Он возвращается в Москву, занимается философией, участвует в журналах, много пишет (роман «Что нам делать»), дружит с выдающимися писателями своего времени. Постепенно его затягивает революционная работа, и после одного бурного собрания, где он выступает совместно с Добролюбовым и известным профессором Павловым, тогда еще совсем молодым человеком, Чернышевский принужден уехать за границу. Некоторое время он живет в Лондоне, сотрудничая с Герценом, но затем возвращается в Россию и сразу арестован. Обвиненный в подготовке покушения на Александра Второго, Чернышевский приговорен к смерти и публично казнен.
Вот вкратце история жизни Чернышевского, и все обстояло бы отлично, если б автор не нашел нужным снабдить свой рассказ о ней множеством ненужных подробностей, затемняющих смысл, и всякими длинными отступлениями на самые разнообразные темы. А хуже всего то, что, описав сцену повешения и покончив со своим героем, он этим не удовлетворяется и на протяжении еще многих неудобочитаемых страниц рассуждает о том, что было бы, если бы, – что, если бы Чернышевский, например, был не казнен, а сослан в Сибирь, как Достоевский.

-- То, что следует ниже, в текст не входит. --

-- ==== Sys2Proof/Machine/Storage.lean ====
section
/-! DEFINITION. The commands of 14_storage. A PF1 command comes with its 64 bytes as the controller fetched them, the host
pages its data goes to (its PRP entries resolved), and the data those pages held (log entry 48). -/

namespace Sys2Proof.Machine

/-! ## PF1 commands -/

/-- Fields of a PF1 command: opcode, identifier, NSID and CDW10 to CDW13. -/
def nvOp (c : Nat) : Nat := dby c 0 1
def nvCid (c : Nat) : Nat := dby c 2 2
def nvNsid (c : Nat) : Nat := dby c 4 4
def nvPrp1 (c : Nat) : Nat := dby c 24 8
def cdw (c i : Nat) : Nat := dby c (4 * i) 4

/-- The opcodes PF1 implements (R340): admin, and I/O. -/
def nvAdmin : List Nat := [0x00, 0x01, 0x02, 0x04, 0x05, 0x06, 0x08, 0x09, 0x0A, 0x0C, 0x14]
def nvIo : List Nat := [0x00, 0x01, 0x02, 0x08, 0x09]

/-- The controller fetches the next command of a submission queue: an opcode it does not implement completes with Invalid Command
Opcode; another row's command is not this event. -/
def State.nvme (s : State) (admin : Bool) (sq cmd op : Nat) (f : State → Nat → State) : State :=
  match Tbl.find s.stor.sqs sq with
  | none => s
  | some q =>
    if !s.stor.rdy || s.stor.shut || s.stor.cfs || !s.dmaOk 1 || s.coreState 2 ≠ 1 || (sq = 0) ≠ admin || q.head = q.tail then s
    else
      let s : State := { s with stor := { s.stor with sqs := Tbl.put s.stor.sqs sq { q with head := (q.head + 1) % q.size } } }
      if nvOp cmd = op then f s (nvCid cmd)
      else if (if admin then nvAdmin else nvIo).contains (nvOp cmd) then { s with stor := { s.stor with sqs := Tbl.put s.stor.sqs sq q } }
      else s.nvmeDone sq (nvCid cmd) nvOpcode 0

/-- A structure of n bytes from fields (offset, width, value); the rest is 0. -/
def blob (n : Nat) (fs : List (Nat × Nat × Nat)) : List Byte :=
  leBytes n ((fs.map (fun f => f.2.2 % 2 ^ (8 * f.2.1) * 2 ^ (8 * f.1))).sum)

/-- Whether PF1 sees a namespace (R344). -/
def State.pf1Ns (s : State) (n : Nat) : Option Ns := match s.ns n with
  | some x => if x.vis then some x else none
  | none => none

/-- Identify Namespace (CNS 0x00): size, one 4 KiB format, atomicity, deallocated blocks reading zero, write protection, and the
vendor byte of R342; the places of the fields are NVMe's (log entry 53). -/
def Ns.identify (x : Ns) : List Byte :=
  blob 4096 [(0, 8, x.blocks), (8, 8, x.blocks), (16, 8, x.blocks), (24, 1, 2), (33, 1, 1), (34, 2, 31), (36, 2, 31), (99, 1, b2n x.ro), (128, 4, 12 * 65536),
    (3072, 1, if x.kind = 1 then 1 + 2 * b2n x.lost else 0)]

/-- Identify Controller (CNS 0x01). -/
def ctrlIdentify : List Byte :=
  blob 4096 [(0, 2, 0x2C4F), (2, 2, 0x2C4F), (77, 1, 8), (80, 4, 0x20000), (92, 4, 256), (111, 1, 1), (256, 2, 16), (260, 1, 3), (316, 2, 40),
    (512, 1, 0x66), (513, 1, 0x44), (516, 4, 256), (520, 2, 12), (525, 1, 1), (526, 2, 31), (528, 2, 31)]

/-- Namespace Identification Descriptor list (CNS 0x03): an NGUID that for pool scratch begins SCRATCH (R342). -/
def Ns.descriptors (x : Ns) (n : Nat) : List Byte :=
  fitBytes ([2, 16, 0, 0] ++ (if x.kind = 1 then [0x53, 0x43, 0x52, 0x41, 0x54, 0x43, 0x48] else zeroBytes 7) ++ zeroBytes 5 ++ leBytes 4 n) 4096

def execIdentify (sq cmd : Nat) (prps : List Nat) (s : State) : Host.Outcome State Fault Refusal :=
  .next (s.nvme true sq cmd 0x06 fun s cid =>
    let n := nvNsid cmd
    let give := fun (b : List Byte) => (s.toPrps prps b).nvmeDone sq cid nvOk 0
    match cdw cmd 10 % 256 with
    | 0 => if n = 0 || 256 < n then s.nvmeDone sq cid nvBadNs 0 else give (match s.pf1Ns n with | some x => x.identify | none => zeroBytes 4096)
    | 1 => give ctrlIdentify
    | 2 => give (fitBytes (((s.stor.nss.filter (fun x => x.2.vis && decide (n < x.1))).map (fun x => leBytes 4 x.1)).flatten) 4096)
    | 3 => (match s.pf1Ns n with | some x => give (x.descriptors n) | none => s.nvmeDone sq cid nvBadNs 0)
    | _ => s.nvmeDone sq cid nvField 0)

/-- The pages of Get Log Page (R340). What SMART / Health reports is left open by the spec: free values. -/
def State.logPage (s : State) (lid : Nat) : Option (List Byte × State) :=
  match lid with
  | 1 => some (zeroBytes 64, s)
  | 2 => let r := s.fresh 4096; some (leBytes 512 r.1, r.2)
  | 3 => some (blob 512 [(0, 1, 1)], s)
  | 4 => some (fitBytes ((s.stor.changed.map (leBytes 4)).flatten) 4096, s)
  | 5 => some (blob 4096 (nvAdmin.map (fun o => (4 * o, 4, 1)) ++ nvIo.map (fun o => (1024 + 4 * o, 4, 1))), s)
  | 6 =>
    let cur := match s.stor.selfTest with | some t => t.code | none => 0
    let es := (s.stor.stLog.take 20).map (fun e => blob 28 [(0, 1, e.1), (1, 1, e.2.1), (2, 1, 1), (12, 4, e.2.2)])
    some (fitBytes (blob 4 [(0, 1, cur)] ++ es.flatten) 564, s)
  | _ => none

def execGetLogPage (sq cmd : Nat) (prps : List Nat) (s : State) : Host.Outcome State Fault Refusal :=
  .next (s.nvme true sq cmd 0x02 fun s cid =>
    let lid := cdw cmd 10 % 256
    let n := 4 * (fld (cdw cmd 10) 16 16 + fld (cdw cmd 11) 0 16 * 65536 + 1)
    let off := cdw cmd 12 + cdw cmd 13 * 2 ^ 32
    match s.logPage lid with
    | none => s.nvmeDone sq cid nvField 0
    | some (b, s) =>
      let s := if lid = 4 && !bit (cdw cmd 10) 15 then { s with stor := { s.stor with changed := [], noticed := false } } else s
      (s.toPrps prps (fitBytes (b.drop off) n)).nvmeDone sq cid nvOk 0)

/-- The feature identifiers of R340, with the value each has until it is set. -/
def nvFeature (f : Nat) : Option Nat := match f with
  | 1 => some 0 | 6 => some 1 | 7 => some 0x03FF03FF | 8 => some 0 | 0x0B => some 0 | _ => none

def execSetFeatures (sq cmd : Nat) (s : State) : Host.Outcome State Fault Refusal :=
  .next (s.nvme true sq cmd 0x09 fun s cid =>
    let f := cdw cmd 10 % 256
    match nvFeature f with
    | none => s.nvmeDone sq cid nvField 0
    | some d =>
      if f = 7 then s.nvmeDone sq cid nvOk d
      else ({ s with stor := { s.stor with features := Tbl.put s.stor.features f (cdw cmd 11) } } : State).nvmeDone sq cid nvOk 0)

def execGetFeatures (sq cmd : Nat) (s : State) : Host.Outcome State Fault Refusal :=
  .next (s.nvme true sq cmd 0x0A fun s cid =>
    let f := cdw cmd 10 % 256
    match nvFeature f with
    | none => s.nvmeDone sq cid nvField 0
    | some d => s.nvmeDone sq cid nvOk (Tbl.get s.stor.features f d))

/-- CREATE_IO_CQ: physically contiguous only (CAP.CQR). -/
def execCreateIoCq (sq cmd : Nat) (s : State) : Host.Outcome State Fault Refusal :=
  .next (s.nvme true sq cmd 0x05 fun s cid =>
    let q := fld (cdw cmd 10) 0 16
    let n := fld (cdw cmd 10) 16 16 + 1
    let c := cdw cmd 11
    if q = 0 || 1024 < q || Tbl.has s.stor.cqs q then s.nvmeDone sq cid nvQid 0
    else if n < 2 || 16384 < n then s.nvmeDone sq cid nvQsize 0
    else if !bit c 0 then s.nvmeDone sq cid nvField 0
    else if 1024 < fld c 16 16 then s.nvmeDone sq cid 0x108 0
    else
      ({ s with stor := { s.stor with cqs := Tbl.put s.stor.cqs q ⟨nvPrp1 cmd, n, 0, 0, true, fld c 16 16, bit c 1, 0, 0⟩ } } : State).nvmeDone sq cid nvOk 0)

def execCreateIoSq (sq cmd : Nat) (s : State) : Host.Outcome State Fault Refusal :=
  .next (s.nvme true sq cmd 0x01 fun s cid =>
    let q := fld (cdw cmd 10) 0 16
    let n := fld (cdw cmd 10) 16 16 + 1
    let c := cdw cmd 11
    let cq := fld c 16 16
    if q = 0 || 1024 < q || Tbl.has s.stor.sqs q then s.nvmeDone sq cid nvQid 0
    else if cq = 0 || !(Tbl.has s.stor.cqs cq) then s.nvmeDone sq cid nvCqInvalid 0
    else if n < 2 || 16384 < n then s.nvmeDone sq cid nvQsize 0
    else if !bit c 0 then s.nvmeDone sq cid nvField 0
    else ({ s with stor := { s.stor with sqs := Tbl.put s.stor.sqs q ⟨nvPrp1 cmd, n, cq, 0, 0⟩ } } : State).nvmeDone sq cid nvOk 0)

/-- Whether a command came from a submission queue. -/
def StorBy.fromSq (b : StorBy) (q : Nat) : Bool := match b with | .nvme sq _ _ => sq = q | _ => false

/-- s with the commands of a submission queue aborted (status Command Aborted due to SQ Deletion). -/
def State.abortSq (s : State) (q : Nat) : State :=
  let gone := (s.stor.waits.filter (fun w => w.by'.fromSq q)).map (fun w => w.by') ++ (s.stor.held.filter (fun w => w.by'.fromSq q)).map (fun w => w.by')
  let s : State := { s with stor := s.stor.leave (fun b => !b.fromSq q) (fun _ => true) s.timeNs }
  gone.foldl (fun s b => s.storDone b 8 0 0 false [] 0) s

def execDeleteIoSq (sq cmd : Nat) (s : State) : Host.Outcome State Fault Refusal :=
  .next (s.nvme true sq cmd 0x00 fun s cid =>
    let q := fld (cdw cmd 10) 0 16
    if q = 0 || !(Tbl.has s.stor.sqs q) then s.nvmeDone sq cid nvQid 0
    else
      let s := s.abortSq q
      ({ s with stor := { s.stor with sqs := Tbl.del s.stor.sqs q } } : State).nvmeDone sq cid nvOk 0)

Автор пишет на языке, имеющем мало общего с русским. Он любит выдумывать слова. Он любит длинные запутанные фразы, как например: «Их сортирует (?) судьба в предвидении (!!) нужд биографа», или вкладывает в уста действующих лиц торжественные, но не совсем грамотные сентенции, вроде: «Поэт сам избирает предметы для своих песен, толпа не имеет права управлять его вдохновением»».
Почти одновременно с этой увеселительной рецензией появился отзыв Христофора Мортуса (Париж), – так возмутивший Зину, что с тех пор у нее таращились глаза и напрягались ноздри всякий раз, как упоминалось это имя.
«Говоря о новом молодом авторе, – (тихо писал Мортус), – обыкновенно испытываешь чувство некоторой неловкости: не собьешь ли его, не повредишь ли ему слишком «скользящим» замечанием? Мне кажется, что в этом случае бояться нет основания. Годунов-Чердынцев новичок, правда, но новичок крайне самоуверенный, и сбить его, вероятно, нелегко. Не знаю, предвещает ли какие-либо дальнейшие «достижения» только что вышедшая книга, но если это начало, то его нельзя признать утешительным.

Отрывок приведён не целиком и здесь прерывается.